For all these functions, if the text is empty or null an empty array of resulting NGrams is returned. Punctuation in the input string is treated as whitespace and extra whitespace is removed, including leading and trailing whitespace. Case is not ignored, so call lower(text) first, for example, first.

per_record_ngrams(n, text)

(Java class: com.concurrentthought.hive.udfs.PerRecordNGrams)

Returns an array containing the n NGram phrases in text. The value of n must be a positive integer or an exception is thrown.

Here is an example (see also test/hive/test.hql):

ADD JAR /path/to/concurrentthought-hive-udfs-X.Y.Z.jar;

CREATE TEMPORARY FUNCTION per_record_ngrams AS 'com.concurrentthought.hive.udfs.PerRecordNGrams';

SELECT per_record_ngrams(3, "Now is the time for all good men") FROM src LIMIT 1;
> ["Now is the","is the time","the time for","time for all","for all good","all good men"]

per_record_ngrams_as_arrays(n, text)

(Java class: com.concurrentthought.hive.udfs.PerRecordNGramsAsArrays)

Returns an array containing the n NGrams in text as nested arrays of words. The value of n must be a positive integer or an exception is thrown.

Here is an example (see also test/hive/test.hql):

ADD JAR /path/to/concurrentthought-hive-udfs-X.Y.Z.jar;

CREATE TEMPORARY FUNCTION per_record_ngrams_as_arrays AS 'com.concurrentthought.hive.udfs.PerRecordNGramsAsArrays';

SELECT per_record_ngrams_as_arrays(3, "Now is the time for all good men") FROM src LIMIT 1;
> [["Now","is","the"],["is","the","time"],["the","time","for"],["time","for","all"],["for","all","good"],["all","good","men"]]

per_record_context_ngrams(text, array(word1, word2, ...))

(Java class: com.concurrentthought.hive.udfs.PerRecordContextNGrams)

Returns an array containing the context NGram phrases in text that match the context pattern given by the second array argument. The array of words to match must not be empty or an exception is thrown. Any word in the array equal to null will match any word.

Here is an example (see also test/hive/test.hql):

ADD JAR /path/to/concurrentthought-hive-udfs-X.Y.Z.jar;

CREATE TEMPORARY FUNCTION per_record_context_ngrams AS 'com.concurrentthought.hive.udfs.PerRecordContextNGrams';

SELECT per_record_context_ngrams("Time flies like an arrow. Fruit flies like a banana.", array(null, "flies", "like", null, null)) FROM src LIMIT 1;
> ["Time flies like an arrow","Fruit flies like a banana"]

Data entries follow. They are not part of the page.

-- ==== Sys2Proof/Machine/CoreScalar.lean ====
section
/-! DEFINITION. The scalar, branch, core-memory, window, DMA, flag, CSR and synchronisation instructions of a core
(06 R193 to R210) and the segment events that frame them (06 R185, R186, R214). -/
namespace Sys2Proof.Machine
open Sys2Proof

/-! ### Scalar arithmetic (06 R198, R199) -/

/-- Integer functions other than division (06 Table 6-5). -/
def intFuncs : List Nat := [0, 1, 2, 8, 9, 10, 11, 12, 13, 16, 17, 18, 19, 20]
def divFuncs : List Nat := [3, 4, 5, 6]
def floatFuncs : List Nat := [0x20, 0x21, 0x22, 0x23, 0x24, 0x25, 0x26, 0x27, 0x28, 0x29]

/-- The second operand: a register, or the sign-extended immediate. -/
def scalarB (c : Core) (w : BitVec 64) : BitVec 64 :=
  if wMajor w = 1 then rdS c (wRB w) else BitVec.ofInt 64 (wImm32 w)

def intOp (f : Nat) (a b : BitVec 64) : BitVec 64 :=
  let sh := b.toNat % 64
  match f with
  | 0 => a + b
  | 1 => a - b
  | 2 => a * b
  | 8 => a &&& b
  | 9 => a ||| b
  | 10 => a ^^^ b
  | 11 => a <<< sh
  | 12 => a >>> sh
  | 13 => a.sshiftRight sh
  | 16 => if a.slt b then 1 else 0
  | 17 => if a.ult b then 1 else 0
  | 18 => if a = b then 1 else 0
  | 19 => if a.slt b then a else b
  | _ => if a.slt b then b else a

/-- DIV, DIVU, REM, REMU (06 R199). -/
def divOp (f : Nat) (a b : BitVec 64) : BitVec 64 :=
  if b = 0 then (if f = 3 ∨ f = 4 then BitVec.allOnes 64 else a)
  else match f with
    | 3 => a.sdiv b
    | 4 => a / b
    | 5 => a.srem b
    | _ => a % b

def floatOp (f : Nat) (a b : BitVec 64) : Fl (BitVec 64) :=
  let x := a.toNat
  let y := b.toNat
  let r : Fl Nat := match f with
    | 0x20 => fpAdd fp64 x y
    | 0x21 => fpSub fp64 x y
    | 0x22 => fpMul fp64 x y
    | 0x23 => fpDiv fp64 x y
    | 0x24 => fpSqrt fp64 x
    | 0x25 => fpMin fp64 x y
    | 0x26 => fpMax fp64 x y
    | 0x27 => let c := fpCmp fp64 0 x y; (b2n c.1, c.2)
    | 0x28 => let c := fpCmp fp64 2 x y; (b2n c.1, c.2)
    | _ => let c := fpCmp fp64 3 x y; (b2n c.1, c.2)
  (BitVec.ofNat 64 r.1, r.2)

/-- SCALAR_INTEGER_OP: d ← a op b (06 R198). -/
def execScalarIntegerOp (l : Nat) (w : BitVec 64) (s : State) : Res :=
  eff (coreRow l w ((wMajor w == 1 || wMajor w == 2) && intFuncs.contains (wFunc w)) (fun d c =>
    done d (wrS (wRD w) (intOp (wFunc w) (rdS c (wRA w)) (scalarB c w)) c))) s

/-- DIV: DIV, DIVU, REM and REMU (06 R199). -/
def execDiv (l : Nat) (w : BitVec 64) (s : State) : Res :=
  eff (coreRow l w ((wMajor w == 1 || wMajor w == 2) && divFuncs.contains (wFunc w)) (fun d c =>
    done d (wrS (wRD w) (divOp (wFunc w) (rdS c (wRA w)) (scalarB c w)) c))) s

/-- SCALAR_FLOAT_OP: FP64 functions with their flags (06 R198, 04 Table 4-5). -/
def execScalarFloatOp (l : Nat) (w : BitVec 64) (s : State) : Res :=
  eff (coreRow l w (wMajor w == 1 && floatFuncs.contains (wFunc w)) (fun d c =>
    let r := floatOp (wFunc w) (rdS c (wRA w)) (rdS c (wRB w))
    done d (raise r.2 (wrS (wRD w) r.1 c)))) s

/-- LI: d ← sext(imm47). -/
def execLi (l : Nat) (w : BitVec 64) (s : State) : Res :=
  eff (coreRow l w (wMajor w == 4 && wFunc w == 0) (fun d c =>
    done d (wrS (wRD w) (BitVec.ofInt 64 (signExt 47 (fld w 0 47))) c))) s

/-- LIH: bits [63:48] of d ← imm47[15:0]. -/
def execLih (l : Nat) (w : BitVec 64) (s : State) : Res :=
  eff (coreRow l w (wMajor w == 4 && wFunc w == 1) (fun d c =>
    let low := (rdS c (wRD w)).toNat % 2 ^ 48
    done d (wrS (wRD w) (BitVec.ofNat 64 (low + fld w 0 16 * 2 ^ 48)) c))) s

/-! ### Branches (06 R200) -/

/-- Jump to a word, or BR_TARGET outside the segment's code. -/
def jumpTo (d : Dev) (c : Core) (t : Int) : CRes :=
  if t < 0 ∨ ((coreCode d c).length : Int) ≤ t then .fault 0x101 (wrapBits 64 t) d
  else .ok d { c with pc := t.toNat }

def branchHolds (f : Nat) (a b : BitVec 64) : Bool :=
  match f with
  | 0 => true
  | 1 => a == b
  | 2 => a != b
  | 3 => a.slt b
  | 4 => !a.slt b
  | 5 => a.ult b
  | _ => !a.ult b

/-- CONDITIONAL_BRANCH: B to BGEU. -/
def execConditionalBranch (l : Nat) (w : BitVec 64) (s : State) : Res :=
  eff (coreRow l w (wMajor w == 8 && decide (wFunc w ≤ 6)) (fun d c =>
    if branchHolds (wFunc w) (rdS c (wRA w)) (rdS c (wRB w)) then jumpTo d c (c.pc + wImm32 w) else done d c)) s

/-- Write the return word, then jump; a target outside the code changes nothing. -/
def linkJump (rd : Nat) (t : Int) (d : Dev) (c : Core) : CRes :=
  match jumpTo d c t with
  | .ok d' c' => .ok d' (wrS rd (BitVec.ofNat 64 (c.pc + 1)) c')
  | r => r

/-- CALL. -/
def execCall (l : Nat) (w : BitVec 64) (s : State) : Res :=
  eff (coreRow l w (wMajor w == 8 && wFunc w == 8) (fun d c => linkJump (wRD w) (c.pc + wImm32 w) d c)) s

/-- JR. -/
def execJr (l : Nat) (w : BitVec 64) (s : State) : Res :=
  eff (coreRow l w (wMajor w == 8 && wFunc w == 9) (fun d c => jumpTo d c (rdS c (wRA w)).toNat)) s

/-- CALLR. -/
def execCallr (l : Nat) (w : BitVec 64) (s : State) : Res :=
  eff (coreRow l w (wMajor w == 8 && wFunc w == 10) (fun d c =>
    linkJump (wRD w) (rdS c (wRA w)).toNat d c)) s

/-! ### Core-memory loads and stores (06 R201) -/

/-- Effective address s[RA] + sext(IMM32). -/
def cmAddr (c : Core) (w : BitVec 64) : BitVec 64 := rdS c (wRA w) + BitVec.ofInt 64 (wImm32 w)

/-- Bytes of a load or store function. -/
def cmBytes (f : Nat) : Nat :=
  match f with
  | 0 | 1 | 8 => 1
  | 2 | 3 | 9 => 2
  | 4 | 5 | 10 => 4
  | _ => 8

/-- CORE_MEMORY_LOAD. -/
def execCoreMemoryLoad (l : Nat) (w : BitVec 64) (s : State) : Res :=
  eff (coreRow l w (wMajor w == 0x10 && decide (wFunc w ≤ 6)) (fun d c =>
    let n := cmBytes (wFunc w)
    let a := cmAddr c w
    withCm a n n d c
      (let v := ofLe (memRead c.mem a.toNat n)
       let x := if wFunc w % 2 = 1 then BitVec.ofInt 64 (signExt (8 * n) v) else BitVec.ofNat 64 v
       done d (wrS (wRD w) x c)))) s

/-- CORE_MEMORY_STORE. -/
def execCoreMemoryStore (l : Nat) (w : BitVec 64) (s : State) : Res :=
  eff (coreRow l w (wMajor w == 0x10 && decide (8 ≤ wFunc w) && decide (wFunc w ≤ 11)) (fun d c =>
    let n := cmBytes (wFunc w)
    let a := cmAddr c w
    withCm a n n d c
      (done d { c with mem := memWrite c.mem a.toNat (toLe n (rdS c (wRD w)).toNat) }))) s

/-! ### Windows and DMA (06 R193, R202) -/

/-- The layout of 06 Table 6-2 is kept. -/
def winDescOk (b : Bytes) : Bool :=
  let rank := fieldLe b 56 1
  let perm := fieldLe b 57 1
  decide (1 ≤ rank) && decide (rank ≤ 4) && decide (1 ≤ perm) && decide (perm ≤ 3) && allZero (slice b 58 6)
  && (List.range 4).all (fun i => let e := fieldLe b (16 + 4 * i) 4
      decide (1 ≤ e) && (decide (i < rank) || e == 1))
  && (List.range 3).all (fun i => decide (i + 1 < rank) || fieldLe b (32 + 8 * i) 8 == 0)

/-- The window that a descriptor installs. -/
def winOf (d : Dev) (b : Bytes) : Window :=
  let idx := fieldLe b 0 4
  { desc := b, tensor := idx, isConst := false, fmt := ((aGet d.tensors idx).getD {}).fmt
    base := signExt 64 (fieldLe b 8 8)
    ext := (List.range 4).map (fun i => fieldLe b (16 + 4 * i) 4)
    str := (List.range 3).map (fun i => signExt 64 (fieldLe b (32 + 8 * i) 8))
    rd := bitOf (fieldLe b 57 1) 0, wr := bitOf (fieldLe b 57 1) 1 }

/-- WSET (06 R193). -/
def execWset (l : Nat) (w : BitVec 64) (s : State) : Res :=
  eff (coreRow l w (wMajor w == 0x0C && wFunc w == 0) (fun d c =>
    let a := rdS c (wRA w)
    withCm a 64 64 d c
      (let b := memRead c.mem a.toNat 64
       let h := BitVec.ofNat 64 (fieldLe b 0 8)
       if !winDescOk b then .fault 0x105 a.toNat d
       else if !handleOk d 2 h then .fault 0x106 a.toNat d
       else
         let t := (aGet d.tensors (hIdx h)).getD {}
         if t.lost then .memory (hIdx h) a.toNat d
         else if bitOf (fieldLe b 57 1) 1 && tSecured t then .fault 0x107 a.toNat d
         else done d { c with w := aSet c.w (wW w) (winOf d b) }))) s

/-- WGET (06 R202). -/
def execWget (l : Nat) (w : BitVec 64) (s : State) : Res :=
  eff (coreRow l w (wMajor w == 0x0C && wFunc w == 1) (fun d c =>
    let a := rdS c (wRA w)
    withCm a 64 64 d c
      (done d { c with mem := memWrite c.mem a.toNat (match rdW c (wW w) with
        | some v => v.desc
        | none => zeros 64) }))) s

/-- WCLR. -/
def execWclr (l : Nat) (w : BitVec 64) (s : State) : Res :=
  eff (coreRow l w (wMajor w == 0x0C && wFunc w == 2) (fun d c => done d { c with w := aDel c.w (wW w) })) s

/-- Outstanding DMAs (06 Table 6-9, CSR_DMAOUT). -/
def dmaCount (c : Core) : Nat := (c.dmas.filter (fun m => !m.done)).length

/-- Window indices of a DMA. -/
def dmaIdx (c : Core) (w : BitVec 64) : List Int :=
  (List.range (rdS c (wRC w)).toNat).map (fun i => ((rdS c (wRB w)).toNat : Int) + i)

/-- Checks of a DMA at issue: core range, window, permission, bounds (06 R202, R212). A count that passes
core memory or the window's extent is found by its range before any element is listed. -/
def dmaCheck (d : Dev) (c : Core) (w : BitVec 64) (write : Bool) : Chk :=
  let n := (rdS c (wRC w)).toNat
  let size := fmtBytes (fmtCode (wFmt w))
  if n = 0 then none
  else
    match cmCheck (rdS c (wRA w)) (n * size) 1 with
    | some x => some x
    | none =>
      lowest [winPerm (rdW c (wW w)) write,
        match rdW c (wW w) with
        | some v => winBounds d c v (dmaIdx c w)
        | none => none]

/-- DMAIN: convert window elements into core memory (06 R202). The data moves at issue (log 14); uncorrectable data
leaves a fault owed to the first instruction that waits for it (06 R196). -/
def execDmain (l : Nat) (w : BitVec 64) (s : State) : Res :=
  eff (coreRow l w (wMajor w == 0x0C && wFunc w == 3) (fun d c =>
    guarded (dmaCheck d c w false) d
      (if 8 ≤ dmaCount c then .stall
       else
        let size := fmtBytes (fmtCode (wFmt w))
        let a := (rdS c (wRA w)).toNat
        let n := (rdS c (wRC w)).toNat
        match rdW c (wW w) with
        | none => done d c
        | some v =>
          if winBusy c v || cmBusy c a (n * size) then .stall
          else match cmPoison c a (n * size) with
            | some t => .memory t a d
            | none =>
              if n = 0 then done d c
              else
                let es := winIdx d c v (dmaIdx c w)
                let r := winReads v c es d
                let job : Dma := { isIn := true, core := a, len := n * size, seq := c.dmaSeq }
                match r.2 with
                | none =>
                  done r.1 { c with dmas := c.dmas ++ [{ job with poison := some v.tensor }], dmaSeq := c.dmaSeq + 1 }
                | some vals =>
                  let x := flSeq (vals.map (fromTensor d (coreItem d c) (optW w) v.tensor v.fmt (fmtCode (wFmt w))))
                  done r.1 { c with
                    mem := memWrite c.mem a (x.1.map (toLe size)).flatten
                    dmas := c.dmas ++ [{ job with flags := x.2 }]
                    dmaSeq := c.dmaSeq + 1 }))) s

per_record_context_ngrams_as_arrays(n, text)

(Java class: com.concurrentthought.hive.udfs.PerRecordContextNGramsAsArrays)

Returns an array containing the context NGram phrases, as nested arrays of words, in text that match the context pattern given by the second array argument. The array of words to match must not be empty or an exception is thrown. Any word in the array equal to null will match any word.

Here is an example (see also test/hive/test.hql):

ADD JAR /path/to/concurrentthought-hive-udfs-X.Y.Z.jar;

CREATE TEMPORARY FUNCTION per_record_context_ngrams_as_arrays AS 'com.concurrentthought.hive.udfs.PerRecordContextNGramsAsArrays';

SELECT per_record_context_ngrams_as_arrays("Now is the time for all good men", array(null, "flies", "like", null, null)) FROM src LIMIT 1;
> [["Time","flies","like","an","arrow"],["Fruit","flies","like","a","banana"]]

Building the Code

An ant build file is included. It looks for the required Hive and Hadoop jars using the two environment variables, with default values:

Name Default Value
HADOOP_HOME /usr/lib/hadoop
HIVE_HOME /usr/lib/hadoop

Otherwise, you can override them on the commands line, e.g.,

HADOOP_HOME=/path/to/lib/hadoop HIVE_HOME=/path/to/lib/hive ant

If you're building on a development workstation, just download the appropriate Hive and Hadoop distributions and put them somewhere convenient.

If ant is invoked without a specific target, clean, compile, jar, and test are built. The jar file is named concurrentthought-hive-udfs-X.Y.Z.jar (for a specified X.Y.Z version in the build.xml file) and the test target runs unit tests.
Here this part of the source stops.